Canduri Fernanda, dos Santos Denis Marangoni, Silva Rafael Guimarães, Mendes Maria Anita, Basso Luiz Augusto, Palma Mário Sérgio, de Azevedo Walter Filgueira, Santos Diógenes Santiago
Departamento de Física, UNESP, São José do Rio Preto, SP 15054-000, Brazil.
Biochem Biophys Res Commun. 2004 Jan 23;313(4):907-14. doi: 10.1016/j.bbrc.2003.11.179.
Human purine nucleoside phosphorylase (PNP) is a ubiquitous enzyme which plays a key role in the purine salvage pathway, and PNP deficiency in humans leads to an impairment of T-cell function, usually with no apparent effect on B-cell function.
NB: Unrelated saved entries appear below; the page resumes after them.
-- ==== Sys2Proof/Machine/Dispatch.lean ====
section
/-!
DEFINITION. Machine/Dispatch.lean: which meaning each instruction and event has.
-/
namespace Sys2Proof.Machine
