/-- R308, R309, R314–R316: GUESS (result 0 for a stale tag, 2 for a standing equal guess, 1 or 3 with a launch), LAUNCH, the SQREG modes, and
an SQCHK that retires. The tag is GENTAG: position in bits 31:0, LSEQ in bits 63:32. -/
def pipelineActions : Instr → Option Owed
  | .guess _ _ => some fun x g s =>
    let p := x.ins.start.gentag.toNat % 2 ^ 32
    let l := x.ins.start.gentag.toNat / 2 ^ 32
    if 2 ^ 32 ≤ g.bv.toNat ∨ l = 0 then none
    else
      match recordOf x g.av s with
      | none => none
      | some (r, s1) =>
        let e := s1.ring r p
        let f := s1.ring r (p + 1)
        if e.valid = false ∨ e.pos ≠ p ∨ e.lseq ≠ l then some (s1.pushReply x.k x.ins.serial x.n (some 0))
        else if f.valid ∧ f.pos = p + 1 ∧ f.value = g.bv.toNat then
          some (s1.pushReply x.k x.ins.serial x.n (some (BitVec.ofNat 64 (f.lseq * 2 ^ 32 + 2))))
        else if f.valid ∧ f.pos = p + 1 then begun x r (p + 1) g.bv.toNat 3 true s1
        else begun x r (p + 1) g.bv.toNat 1 false s1
  | .launch _ _ => some fun x g s =>
    match recordOf x g.av s with
    | none => none
    | some (r, s1) =>
      if g.bv.toNat / 2 ^ 32 < s1.endPos r then none else begun x r (g.bv.toNat / 2 ^ 32) (g.bv.toNat % 2 ^ 32) 1 false s1
  | .sqregChan _ _ => some fun x g s =>
    if g.bv = 0 ∨ 2 ^ x.st.decl.chans ≤ g.bv.toNat then none
    else
      let chans := (span 0 x.st.decl.chans).filter fun c => g.bv.getLsbD c
      joins x g s (fun r p => { p with tokens := chans.foldl (fun t c => tabPut t (x.st.decl.chbase + c) (x.k, r)) p.tokens }) id
  | .sqregRows _ _ => some fun x g s =>
    let nreg := g.bv.toNat / 2 ^ 40 + 1
    let rgran := g.bv.toNat / 2 ^ 32 % 2 ^ 8
    let nrows := g.bv.toNat / 2 ^ 24 % 2 ^ 8 + 1
    let off := g.bv.toNat % 2 ^ 24
    let size := nrows * (rgran + 1) * 16
    let base := x.st.decl.wbase + off
    let regions := (s.unit (unitOf x.k)).pipe.regions
    let free := freeOf regions
    if 2 ^ 42 ≤ g.bv.toNat ∨ rgran = 0 ∨ 64 ≤ rgran ∨ 2 ^ 21 ≤ off ∨ off % 16 ≠ 0 ∨ off + nreg * size > x.st.decl.wsize ∨ free.length < nreg ∨
        (regions.any fun e => decide (base < e.2.offset + e.2.bytes ∧ e.2.offset < base + nreg * size)) then none
    else
      let mine := free.take nreg
      joins x g s (fun r p =>
        { p with regions := (mine.zip (span 0 nreg)).foldl (fun t e =>
            tabPut t e.1 { record := r, stroke := x.k, offset := base + e.2 * size, rgran, nrows }) p.regions })
        (fun _ => mine.headD 0)
  | .sqregRel _ _ => some fun x g s =>
    if (recordOf x g.av s).any fun r => (r.2.unit (unitOf x.k)).holds x.k r.1 then
      joins x g s (fun r p => p.release (fun e => e.stroke == x.k && e.record == r) (· == (x.k, r))) (fun _ => 0)
    else none
  | .sqchk _ _ r n => some fun x g s =>
    let u := s.unit (unitOf x.k)
    let p := g.av.toNat % 2 ^ 32
    let l := g.av.toNat / 2 ^ 32
    match tabFind u.pipe.slots n.toNat with
    | none => none
    | some k =>
      let alive := l ≠ 0 ∧ k.floor p ≤ l
      if u.holds x.k k.record = false ∨ !(r = 2 ∨ (r = 1 ∧ ¬alive)) ∨ x.earlierDone isPipe = false ∨ x.earlierDone isKvwr = false ∨
          s.mayActOn x k.record = false then none
      else some ((s.retire k.record p).pushReply x.k x.ins.serial x.n (some (if alive then 1 else 0)))
  | _ => none
where
  /-- The unit takes a slot for the record, and its owner counts it among the members. -/
  joins (x : Ctx) (g : Args) (s : State) (op : Nat → PipeUnit → PipeUnit) (result : Nat → Nat) : Option State :=
    match recordOf x g.av s with
    | none => none
    | some (r, s1) =>
      let u := unitOf x.k
      let slots := (s1.unit u).pipe.slots
      match (slots.find? (·.2.record == r)).map (·.1) <|> (freeOf slots).head?, s1.addMember r u with
      | some i, some s2 =>
        if s1.unit u ≠ s.unit u then none
        else
          let s3 := s2.modUnit u fun y =>
            { y with pipe := (op r { y.pipe with slots :=
                if (tabFind y.pipe.slots i).isSome then y.pipe.slots else tabPut y.pipe.slots i { record := r } }).tidy }
          some (s3.pushReply x.k x.ins.serial x.n (some (BitVec.ofNat 64 (result i))))
      | _, _ => none

/-- A KVWR whose tag, destination and source pass their checks (R318): the unit written to, the key of the row, the tag, the source's bytes and the
state after they are loaded, and whether the kill table and the row that stands there let the row be written (R317). -/
def rowWrite (x : Ctx) (g : Args) (s : State) : Option (Nat × Nat × List Byte × State × Bool) :=
  let p := x.ins.start.gentag.toNat % 2 ^ 32
  let l := x.ins.start.gentag.toNat / 2 ^ 32
  match s.rowAt x g.av.toNat with
  | .spad u off =>
    match (s.unit u).regionAt off with
    | none => none
    | some r =>
      let src := s.loadBytes x.k (windowAt x g.bv.toNat) (16 * r.rgran)
      let key := spadKey u off
      let h := src.2.mem.get key 8
      let floor := (((src.2.unit u).slotOf r.record).map (·.2.floor p)).getD 0
      if l = 0 ∨ off ≠ r.offset + p % r.nrows * 16 * (r.rgran + 1) ∨ inWindow x g.bv.toNat 16 (16 * r.rgran) = false ∨ s.mem.poison ≠ [] then none
      else
        some (u, key, toBytes (l * 2 ^ 32 + p) 8 ++ toBytes 0 8 ++ src.1, src.2,
          !decide (l < floor ∨ (h ≠ 0 ∧ (p < h % 2 ^ 32 ∨ (h % 2 ^ 32 = p ∧ l < h / 2 ^ 32 % 2 ^ 32)))))
  | _ => none

/-- R316–R321: TAGRD gives the tag; SQCHK that does not retire gives 1 for a live token and 0 for a killed one; SQREG.rel of a record of which the stroke
holds nothing gives 0; KVWR into the own scratchpad writes its row, header first, unless the kill table or a newer row forbids it. -/
def pipelineChecks : Instr → Option Effect
  | .tagrd _ _ => some fun x _ s => both s (some x.ins.start.gentag)
  | .sqchk _ _ r n => some fun x g s =>
    let u := s.unit (unitOf x.k)
    let l := g.av.toNat / 2 ^ 32
    match tabFind u.pipe.slots n.toNat with
    | none => none
    | some k =>
      let alive := l ≠ 0 ∧ k.floor (g.av.toNat % 2 ^ 32) ≤ l
      if u.holds x.k k.record = false ∨ !(r = 0 ∨ (r = 1 ∧ alive)) then none else both s (some (if alive then 1 else 0))
  | .sqregRel _ _ => some fun x g s =>
    match checkRecord x g.av s with
    | .ok r s1 => if (s1.unit (unitOf x.k)).holds x.k r then none else both s1 (some 0)
    | .bad _ => none
  | .kvwr _ _ => some fun x g s =>
    match rowWrite x g s with
    | some (u, key, row, s1, may) =>
      if u ≠ unitOf x.k then none
      else if may = false then both s1 (some 0)
      else if s1.heldFrom x.k x.st.bnd key row.length then none
      else both (s1.modMem fun m => (m.localWrite u key row).setFulls (key / 16 * 16) true (granules key row.length)) (some 1)
    | none => none
  | _ => none

/-- R318, R121: KVWR into another nib's scratchpad owes its result; once every earlier store of the stroke has been made, out-port stores among them, the row is a committed
write, and the stroke's earlier stores to that scratchpad are visible there. -/
def rowsSent : Instr → Option Owed
  | .kvwr _ _ => some fun x g s =>
    match rowWrite x g s with
    | some (u, key, row, s1, may) =>
      if u = unitOf x.k then none
      else if may = false then some (s1.pushReply x.k x.ins.serial x.n (some 0))
      else if x.pastDone = false ∨ (x.st.run.binds.any fun e => decide (64 ≤ e.1) && e.2.sent != []) then none
      else
        let s2 := (s1.spadBeats x.k u row.length 2).commitOwn x.k (some u) key row
        let s3 := s2.modMem fun m => (m.setFulls (key / 16 * 16) true (granules key row.length)).reveal x.k (spadKey u 0) (spadKey (u + 1) 0) [u]
        some (s3.pushReply x.k x.ins.serial x.n (some 1))
    | none => none
  | _ => none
PNP is highly specific for 6-oxopurine nucleosides and exhibits negligible activity for 6-aminopurine nucleosides. The catalytic efficiency for inosine is 350,000-fold greater than for adenosine. Adenine nucleosides and nucleotides are deaminated by adenosine deaminase and AMP deaminase to their corresponding inosine derivatives which, in turn, may be further degraded. Here we report the crystal structures of human PNP in complex with inosine and 2('),3(')-dideoxyinosine, refined to 2.8A resolution using synchrotron radiation. The present structures provide explanation for ligand binding, refine the purine-binding site, and can be used for future inhibitor design.
人嘌呤核苷磷酸化酶(PNP)是一种普遍存在的酶,在嘌呤补救途径中起关键作用,人类PNP缺乏会导致T细胞功能受损,通常对B细胞功能无明显影响。PNP对6-氧嘌呤核苷具有高度特异性,对6-氨基嘌呤核苷的活性可忽略不计。对肌苷的催化效率比对腺苷高350,000倍。腺嘌呤核苷和核苷酸被腺苷脱氨酶和AMP脱氨酶脱氨生成相应的肌苷衍生物,这些衍生物进而可能被进一步降解。在此,我们报道了人PNP与肌苷和2('),3(')-二脱氧肌苷复合物的晶体结构,利用同步辐射将其精修至2.8埃分辨率。目前的结构为配体结合提供了解释,完善了嘌呤结合位点,可用于未来的抑制剂设计。